• [EXERCISE]:
In the records that follow, the lines from the one containing "GRACE_END (R136). -/" to the one containing "ZERO_FILL_DONE (R155). -/", inclusive, are to be given again exactly.

Collected data
=== Section Start ===

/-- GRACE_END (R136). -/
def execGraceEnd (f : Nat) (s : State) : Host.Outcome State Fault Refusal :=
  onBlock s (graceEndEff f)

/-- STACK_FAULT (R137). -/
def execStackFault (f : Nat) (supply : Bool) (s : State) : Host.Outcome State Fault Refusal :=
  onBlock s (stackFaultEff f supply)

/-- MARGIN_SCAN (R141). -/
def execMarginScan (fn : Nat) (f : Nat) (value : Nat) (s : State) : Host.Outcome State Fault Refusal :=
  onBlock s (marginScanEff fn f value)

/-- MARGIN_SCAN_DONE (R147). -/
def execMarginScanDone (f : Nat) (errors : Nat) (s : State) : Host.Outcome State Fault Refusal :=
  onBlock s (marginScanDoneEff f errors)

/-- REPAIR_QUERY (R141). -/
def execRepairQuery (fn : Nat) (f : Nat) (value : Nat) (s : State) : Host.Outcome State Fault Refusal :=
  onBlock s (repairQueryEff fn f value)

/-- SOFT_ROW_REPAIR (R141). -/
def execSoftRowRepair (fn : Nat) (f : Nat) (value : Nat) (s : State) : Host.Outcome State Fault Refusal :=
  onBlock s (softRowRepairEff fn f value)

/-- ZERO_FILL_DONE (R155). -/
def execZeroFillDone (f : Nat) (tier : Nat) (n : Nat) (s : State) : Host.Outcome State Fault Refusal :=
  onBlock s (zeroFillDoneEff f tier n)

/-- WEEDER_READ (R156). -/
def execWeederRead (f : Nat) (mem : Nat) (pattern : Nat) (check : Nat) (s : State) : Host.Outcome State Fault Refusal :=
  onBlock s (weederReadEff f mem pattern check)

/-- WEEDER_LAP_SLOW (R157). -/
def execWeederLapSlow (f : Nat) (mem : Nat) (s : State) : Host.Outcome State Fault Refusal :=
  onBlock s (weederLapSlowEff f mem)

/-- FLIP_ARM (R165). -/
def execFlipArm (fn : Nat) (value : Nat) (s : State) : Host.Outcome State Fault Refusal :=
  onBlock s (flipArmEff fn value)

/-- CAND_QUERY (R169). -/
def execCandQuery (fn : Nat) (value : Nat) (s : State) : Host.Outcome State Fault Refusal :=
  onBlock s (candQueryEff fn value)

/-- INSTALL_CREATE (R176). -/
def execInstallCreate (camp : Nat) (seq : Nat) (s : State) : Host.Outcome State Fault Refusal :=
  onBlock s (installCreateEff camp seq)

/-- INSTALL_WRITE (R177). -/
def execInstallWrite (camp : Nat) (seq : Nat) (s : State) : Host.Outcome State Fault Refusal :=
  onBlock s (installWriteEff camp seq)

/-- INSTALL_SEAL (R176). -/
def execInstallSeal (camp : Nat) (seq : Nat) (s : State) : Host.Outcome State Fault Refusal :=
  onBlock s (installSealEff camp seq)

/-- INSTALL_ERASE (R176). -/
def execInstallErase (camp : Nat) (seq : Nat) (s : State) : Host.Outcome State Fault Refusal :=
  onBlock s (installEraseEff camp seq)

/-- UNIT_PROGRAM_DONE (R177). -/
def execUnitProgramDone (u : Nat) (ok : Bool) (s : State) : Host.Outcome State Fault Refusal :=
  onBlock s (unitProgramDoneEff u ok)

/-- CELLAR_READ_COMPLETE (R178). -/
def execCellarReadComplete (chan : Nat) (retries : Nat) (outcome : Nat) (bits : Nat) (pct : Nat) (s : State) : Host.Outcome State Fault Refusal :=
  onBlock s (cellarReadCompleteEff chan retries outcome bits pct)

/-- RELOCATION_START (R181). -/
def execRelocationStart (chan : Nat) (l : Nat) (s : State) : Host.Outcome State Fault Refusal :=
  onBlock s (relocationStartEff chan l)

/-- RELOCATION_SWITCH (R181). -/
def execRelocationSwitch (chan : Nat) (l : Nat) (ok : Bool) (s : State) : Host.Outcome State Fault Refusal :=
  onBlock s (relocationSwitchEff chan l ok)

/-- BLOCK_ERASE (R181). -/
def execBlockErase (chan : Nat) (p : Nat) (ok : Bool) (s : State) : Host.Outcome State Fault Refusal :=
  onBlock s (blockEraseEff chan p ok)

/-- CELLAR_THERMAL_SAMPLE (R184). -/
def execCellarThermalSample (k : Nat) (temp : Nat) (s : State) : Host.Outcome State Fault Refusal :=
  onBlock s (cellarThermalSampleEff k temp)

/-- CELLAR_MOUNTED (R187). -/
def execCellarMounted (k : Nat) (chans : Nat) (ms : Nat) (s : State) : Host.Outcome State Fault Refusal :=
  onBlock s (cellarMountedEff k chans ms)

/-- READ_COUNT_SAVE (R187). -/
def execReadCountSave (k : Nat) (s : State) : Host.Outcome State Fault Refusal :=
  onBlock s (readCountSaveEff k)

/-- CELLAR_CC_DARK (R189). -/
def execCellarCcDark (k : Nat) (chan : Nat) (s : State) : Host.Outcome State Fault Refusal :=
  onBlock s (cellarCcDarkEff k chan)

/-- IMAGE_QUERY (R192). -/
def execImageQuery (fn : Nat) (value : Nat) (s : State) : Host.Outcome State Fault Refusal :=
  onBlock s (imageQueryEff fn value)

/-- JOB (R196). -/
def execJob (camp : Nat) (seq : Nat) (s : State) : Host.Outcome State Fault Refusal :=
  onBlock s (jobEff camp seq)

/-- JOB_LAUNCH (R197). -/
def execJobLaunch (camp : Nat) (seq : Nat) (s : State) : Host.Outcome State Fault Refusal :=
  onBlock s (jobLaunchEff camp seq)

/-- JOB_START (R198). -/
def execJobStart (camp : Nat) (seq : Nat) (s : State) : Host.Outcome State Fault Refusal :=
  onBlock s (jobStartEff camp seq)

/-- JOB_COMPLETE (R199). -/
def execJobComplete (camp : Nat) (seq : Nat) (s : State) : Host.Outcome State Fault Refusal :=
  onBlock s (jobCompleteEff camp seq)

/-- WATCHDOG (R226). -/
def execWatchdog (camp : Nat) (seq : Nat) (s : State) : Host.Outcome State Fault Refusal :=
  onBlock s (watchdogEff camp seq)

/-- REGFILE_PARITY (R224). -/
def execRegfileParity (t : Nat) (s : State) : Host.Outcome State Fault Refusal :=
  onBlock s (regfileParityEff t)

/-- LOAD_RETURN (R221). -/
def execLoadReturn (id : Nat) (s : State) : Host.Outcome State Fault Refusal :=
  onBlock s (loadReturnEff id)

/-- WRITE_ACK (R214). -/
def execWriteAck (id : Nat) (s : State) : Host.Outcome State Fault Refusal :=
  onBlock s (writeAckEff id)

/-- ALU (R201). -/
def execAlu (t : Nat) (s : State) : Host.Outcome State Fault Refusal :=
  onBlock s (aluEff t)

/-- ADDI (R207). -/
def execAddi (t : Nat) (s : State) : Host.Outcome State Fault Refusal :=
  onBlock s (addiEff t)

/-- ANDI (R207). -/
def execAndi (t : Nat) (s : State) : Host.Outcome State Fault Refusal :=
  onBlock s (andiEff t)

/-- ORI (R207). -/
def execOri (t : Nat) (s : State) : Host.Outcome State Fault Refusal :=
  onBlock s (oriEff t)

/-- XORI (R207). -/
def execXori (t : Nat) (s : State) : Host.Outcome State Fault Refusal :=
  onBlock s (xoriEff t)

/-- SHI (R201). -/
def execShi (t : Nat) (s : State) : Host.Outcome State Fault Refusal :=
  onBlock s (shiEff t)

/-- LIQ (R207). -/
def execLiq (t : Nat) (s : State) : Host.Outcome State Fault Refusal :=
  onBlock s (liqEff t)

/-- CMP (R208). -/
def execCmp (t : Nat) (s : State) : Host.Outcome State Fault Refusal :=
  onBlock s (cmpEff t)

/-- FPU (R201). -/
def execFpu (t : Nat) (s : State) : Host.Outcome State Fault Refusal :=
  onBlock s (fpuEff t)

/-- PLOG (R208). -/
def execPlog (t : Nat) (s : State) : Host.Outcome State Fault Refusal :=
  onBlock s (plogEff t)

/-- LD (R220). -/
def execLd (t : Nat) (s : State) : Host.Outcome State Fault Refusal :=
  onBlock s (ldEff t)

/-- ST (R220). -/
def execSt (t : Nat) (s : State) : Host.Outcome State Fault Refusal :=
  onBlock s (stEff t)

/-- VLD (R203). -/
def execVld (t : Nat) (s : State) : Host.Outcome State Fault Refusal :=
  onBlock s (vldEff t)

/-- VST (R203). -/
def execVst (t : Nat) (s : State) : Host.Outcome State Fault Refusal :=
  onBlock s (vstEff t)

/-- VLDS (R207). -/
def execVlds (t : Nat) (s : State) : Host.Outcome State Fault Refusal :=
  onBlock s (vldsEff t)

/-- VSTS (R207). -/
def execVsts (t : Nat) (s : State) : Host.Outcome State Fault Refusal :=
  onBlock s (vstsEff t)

=== Section End ===
=== Section Start ===

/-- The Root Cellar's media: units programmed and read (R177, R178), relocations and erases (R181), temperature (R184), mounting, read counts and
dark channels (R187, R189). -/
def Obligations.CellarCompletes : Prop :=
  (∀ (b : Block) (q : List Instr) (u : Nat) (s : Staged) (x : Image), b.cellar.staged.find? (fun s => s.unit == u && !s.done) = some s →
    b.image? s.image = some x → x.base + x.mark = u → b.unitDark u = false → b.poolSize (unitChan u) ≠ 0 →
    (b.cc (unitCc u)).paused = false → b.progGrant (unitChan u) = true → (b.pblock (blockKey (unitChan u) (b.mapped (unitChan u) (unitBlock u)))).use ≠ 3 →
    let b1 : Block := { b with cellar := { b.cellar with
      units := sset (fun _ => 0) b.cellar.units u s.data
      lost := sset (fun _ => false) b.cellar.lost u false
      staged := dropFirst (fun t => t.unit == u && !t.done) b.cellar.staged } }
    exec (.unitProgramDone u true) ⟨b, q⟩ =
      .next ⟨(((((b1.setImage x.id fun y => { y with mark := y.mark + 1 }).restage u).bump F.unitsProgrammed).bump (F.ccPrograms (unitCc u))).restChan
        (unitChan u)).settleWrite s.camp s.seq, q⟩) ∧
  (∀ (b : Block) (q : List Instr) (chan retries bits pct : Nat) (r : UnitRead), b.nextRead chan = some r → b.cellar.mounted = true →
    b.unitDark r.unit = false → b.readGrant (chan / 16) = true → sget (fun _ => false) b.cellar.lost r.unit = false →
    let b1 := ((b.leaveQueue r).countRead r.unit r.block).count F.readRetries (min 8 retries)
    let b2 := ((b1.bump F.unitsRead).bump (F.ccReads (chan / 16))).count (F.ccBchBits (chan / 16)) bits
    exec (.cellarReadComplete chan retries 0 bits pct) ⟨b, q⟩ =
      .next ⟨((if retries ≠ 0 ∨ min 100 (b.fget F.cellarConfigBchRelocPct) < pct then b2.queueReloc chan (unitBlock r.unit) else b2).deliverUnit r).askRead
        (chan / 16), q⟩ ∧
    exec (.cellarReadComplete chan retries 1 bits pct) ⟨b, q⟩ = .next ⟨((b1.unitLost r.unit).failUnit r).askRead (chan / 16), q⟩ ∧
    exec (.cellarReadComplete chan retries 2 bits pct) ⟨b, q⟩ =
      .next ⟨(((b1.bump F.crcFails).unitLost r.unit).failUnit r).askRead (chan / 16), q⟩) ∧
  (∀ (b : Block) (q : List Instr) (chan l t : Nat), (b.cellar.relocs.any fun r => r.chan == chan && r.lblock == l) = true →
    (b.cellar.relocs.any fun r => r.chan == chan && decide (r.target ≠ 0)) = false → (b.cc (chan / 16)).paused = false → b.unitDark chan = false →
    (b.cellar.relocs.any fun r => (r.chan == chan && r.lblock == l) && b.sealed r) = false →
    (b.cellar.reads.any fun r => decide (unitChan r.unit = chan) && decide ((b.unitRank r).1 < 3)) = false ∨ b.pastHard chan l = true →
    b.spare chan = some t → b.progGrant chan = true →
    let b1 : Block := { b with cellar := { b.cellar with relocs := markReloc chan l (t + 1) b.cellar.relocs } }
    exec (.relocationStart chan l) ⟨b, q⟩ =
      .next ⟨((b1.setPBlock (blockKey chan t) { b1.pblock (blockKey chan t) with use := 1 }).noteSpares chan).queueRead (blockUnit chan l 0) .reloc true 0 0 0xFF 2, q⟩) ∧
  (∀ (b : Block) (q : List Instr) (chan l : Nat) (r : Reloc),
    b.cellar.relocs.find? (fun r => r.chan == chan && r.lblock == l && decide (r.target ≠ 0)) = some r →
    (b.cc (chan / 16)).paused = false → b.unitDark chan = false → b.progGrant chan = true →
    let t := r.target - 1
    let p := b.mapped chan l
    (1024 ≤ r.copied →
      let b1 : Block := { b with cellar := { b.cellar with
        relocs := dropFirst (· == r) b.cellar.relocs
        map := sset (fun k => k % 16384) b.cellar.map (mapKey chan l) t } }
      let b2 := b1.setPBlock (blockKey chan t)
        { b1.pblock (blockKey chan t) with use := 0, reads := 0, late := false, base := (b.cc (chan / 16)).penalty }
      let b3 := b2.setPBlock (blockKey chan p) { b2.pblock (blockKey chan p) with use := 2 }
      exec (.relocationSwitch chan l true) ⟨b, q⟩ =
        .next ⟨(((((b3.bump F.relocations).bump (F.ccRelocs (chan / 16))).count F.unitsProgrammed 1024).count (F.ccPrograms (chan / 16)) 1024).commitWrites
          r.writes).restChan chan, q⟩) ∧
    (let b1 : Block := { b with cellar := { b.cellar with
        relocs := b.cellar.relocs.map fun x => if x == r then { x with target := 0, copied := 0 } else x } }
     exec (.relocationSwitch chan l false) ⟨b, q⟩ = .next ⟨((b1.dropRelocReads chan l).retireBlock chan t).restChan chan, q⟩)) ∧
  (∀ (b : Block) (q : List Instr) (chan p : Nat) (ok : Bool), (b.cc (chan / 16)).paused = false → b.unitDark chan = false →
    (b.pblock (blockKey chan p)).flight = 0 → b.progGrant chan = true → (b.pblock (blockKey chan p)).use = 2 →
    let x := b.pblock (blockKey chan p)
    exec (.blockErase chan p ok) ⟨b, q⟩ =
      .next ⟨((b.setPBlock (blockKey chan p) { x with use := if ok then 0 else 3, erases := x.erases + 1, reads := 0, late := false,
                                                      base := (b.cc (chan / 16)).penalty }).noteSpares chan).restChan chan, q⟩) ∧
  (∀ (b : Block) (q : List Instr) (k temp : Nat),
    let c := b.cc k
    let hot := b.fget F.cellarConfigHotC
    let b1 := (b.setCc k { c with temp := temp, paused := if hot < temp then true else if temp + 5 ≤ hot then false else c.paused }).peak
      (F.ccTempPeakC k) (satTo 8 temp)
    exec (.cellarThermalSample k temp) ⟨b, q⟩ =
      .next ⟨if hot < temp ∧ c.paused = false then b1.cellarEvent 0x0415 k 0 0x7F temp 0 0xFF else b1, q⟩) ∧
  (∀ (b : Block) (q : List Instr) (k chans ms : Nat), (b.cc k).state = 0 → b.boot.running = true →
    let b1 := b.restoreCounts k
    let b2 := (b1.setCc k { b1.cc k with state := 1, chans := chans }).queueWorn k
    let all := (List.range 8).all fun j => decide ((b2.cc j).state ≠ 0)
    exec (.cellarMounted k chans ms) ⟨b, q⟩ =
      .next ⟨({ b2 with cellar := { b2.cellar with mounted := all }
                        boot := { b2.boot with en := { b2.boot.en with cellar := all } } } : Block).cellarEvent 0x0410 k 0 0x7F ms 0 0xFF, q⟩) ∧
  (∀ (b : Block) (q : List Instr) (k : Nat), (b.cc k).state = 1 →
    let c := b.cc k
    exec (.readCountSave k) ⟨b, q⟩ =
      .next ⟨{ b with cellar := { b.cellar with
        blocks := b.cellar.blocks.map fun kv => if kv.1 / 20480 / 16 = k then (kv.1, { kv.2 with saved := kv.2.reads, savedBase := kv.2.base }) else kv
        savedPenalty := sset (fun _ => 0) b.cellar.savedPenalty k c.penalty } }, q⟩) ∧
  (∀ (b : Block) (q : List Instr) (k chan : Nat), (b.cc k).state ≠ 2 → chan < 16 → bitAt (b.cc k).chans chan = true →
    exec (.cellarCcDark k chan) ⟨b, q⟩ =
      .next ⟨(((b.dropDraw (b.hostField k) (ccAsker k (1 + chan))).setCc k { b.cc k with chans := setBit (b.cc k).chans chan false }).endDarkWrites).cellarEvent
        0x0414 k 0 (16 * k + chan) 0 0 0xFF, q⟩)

=== Section End ===

• [RESULT BELOW]:
/-- GRACE_END (R136). -/
def execGraceEnd (f : Nat) (s : State) : Host.Outcome State Fault Refusal :=
  onBlock s (graceEndEff f)

/-- STACK_FAULT (R137). -/
def execStackFault (f : Nat) (supply : Bool) (s : State) : Host.Outcome State Fault Refusal :=
  onBlock s (stackFaultEff f supply)

/-- MARGIN_SCAN (R141). -/
def execMarginScan (fn : Nat) (f : Nat) (value : Nat) (s : State) : Host.Outcome State Fault Refusal :=
  onBlock s (marginScanEff fn f value)

/-- MARGIN_SCAN_DONE (R147). -/
def execMarginScanDone (f : Nat) (errors : Nat) (s : State) : Host.Outcome State Fault Refusal :=
  onBlock s (marginScanDoneEff f errors)

/-- REPAIR_QUERY (R141). -/
def execRepairQuery (fn : Nat) (f : Nat) (value : Nat) (s : State) : Host.Outcome State Fault Refusal :=
  onBlock s (repairQueryEff fn f value)

/-- SOFT_ROW_REPAIR (R141). -/
def execSoftRowRepair (fn : Nat) (f : Nat) (value : Nat) (s : State) : Host.Outcome State Fault Refusal :=
  onBlock s (softRowRepairEff fn f value)

/-- ZERO_FILL_DONE (R155). -/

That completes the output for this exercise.